| Exercise instructions |
Starting at the line below that contains "st) t (at' 64 map 48) (s.dropIssued jid)", print each line through the end of the records exactly as it appears.

──────── Data for the task ────────

/-! ### FENCE (R57) -/

/-- A step of FENCE, one microsecond after the last; the wait began at `since`. A collective FENCE ends when the head ends it. -/
def stepFence (jid : Nat) (i : Ins) (since : Nat) (dirty : List Nat) (recs : List (Nat × Nat)) (before : Nat) (s : State) : Ran :=
  let limit := 1000 * (fld i.a 16 16).toNat
  let waited := s.pm.micros - since
  let t := BitVec.ofNat 64 waited
  if i.s then
    let s := s.readiness
    match s.issuedEnd jid with
    | some (st, _, map) => .done (collStatus st) t (at' 64 map 48) (s.dropIssued jid)
    | none =>
      if limit != 0 && limit ≤ waited then
        let map := (s.casc.issued.find? fun x => x.jid == jid).map (·.map) |>.getD 0
        .done .timeout t (at' 64 map 48) (s.dropIssued jid)
      else .more (.fence since dirty recs before) s.microPasses
  else if s.fenceConditions i.a i.b i.target dirty recs before then .ok t 0 s
  else if limit != 0 && limit ≤ waited then .done .timeout t 0 s
  else .more (.fence since dirty recs before) s.microPasses

/-- FENCE. -/
def runFence (jid : Nat) (queue : BitVec 16) (i : Ins) (s : State) : Ran :=
  if bitOf i.a 2 && i.target != 0xFFFF && 16 ≤ i.target.toNat then .bad .badOperand s
  else if bitOf i.a 2 && i.target != 0xFFFF && !s.sliceOn i.target.toNat then .bad .targetAsleep s
  else
    let marks := s.fenceMarks i.a
    let s := if i.s then s.issueColl jid queue 0x04 i.a i.target i.b false else s
    stepFence jid i s.pm.micros marks.1 marks.2 jid s

/-- FENCE. -/
def execFence (q : QId) (i : Ins) (s : State) : Host.Outcome State Fault Refusal := begins q 0x04 true i runFence s

end Machine
end Sys2Proof
end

────────

| Task output |
    | some (st, _, map) => .done (collStatus st) t (at' 64 map 48) (s.dropIssued jid)
    | none =>
      if limit != 0 && limit ≤ waited then
        let map := (s.casc.issued.find? fun x => x.jid == jid).map (·.map) |>.getD 0
        .done .timeout t (at' 64 map 48) (s.dropIssued jid)
      else .more (.fence since dirty recs before) s.microPasses
  else if s.fenceConditions i.a i.b i.target dirty recs before then .ok t 0 s
  else if limit != 0 && limit ≤ waited then .done .timeout t 0 s
  else .more (.fence since dirty recs before) s.microPasses

/-- FENCE. -/
def runFence (jid : Nat) (queue : BitVec 16) (i : Ins) (s : State) : Ran :=
  if bitOf i.a 2 && i.target != 0xFFFF && 16 ≤ i.target.toNat then .bad .badOperand s
  else if bitOf i.a 2 && i.target != 0xFFFF && !s.sliceOn i.target.toNat then .bad .targetAsleep s
  else
    let marks := s.fenceMarks i.a
    let s := if i.s then s.issueColl jid queue 0x04 i.a i.target i.b false else s
    stepFence jid i s.pm.micros marks.1 marks.2 jid s

/-- FENCE. -/
def execFence (q : QId) (i : Ins) (s : State) : Host.Outcome State Fault Refusal := begins q 0x04 true i runFence s

end Machine
end Sys2Proof
end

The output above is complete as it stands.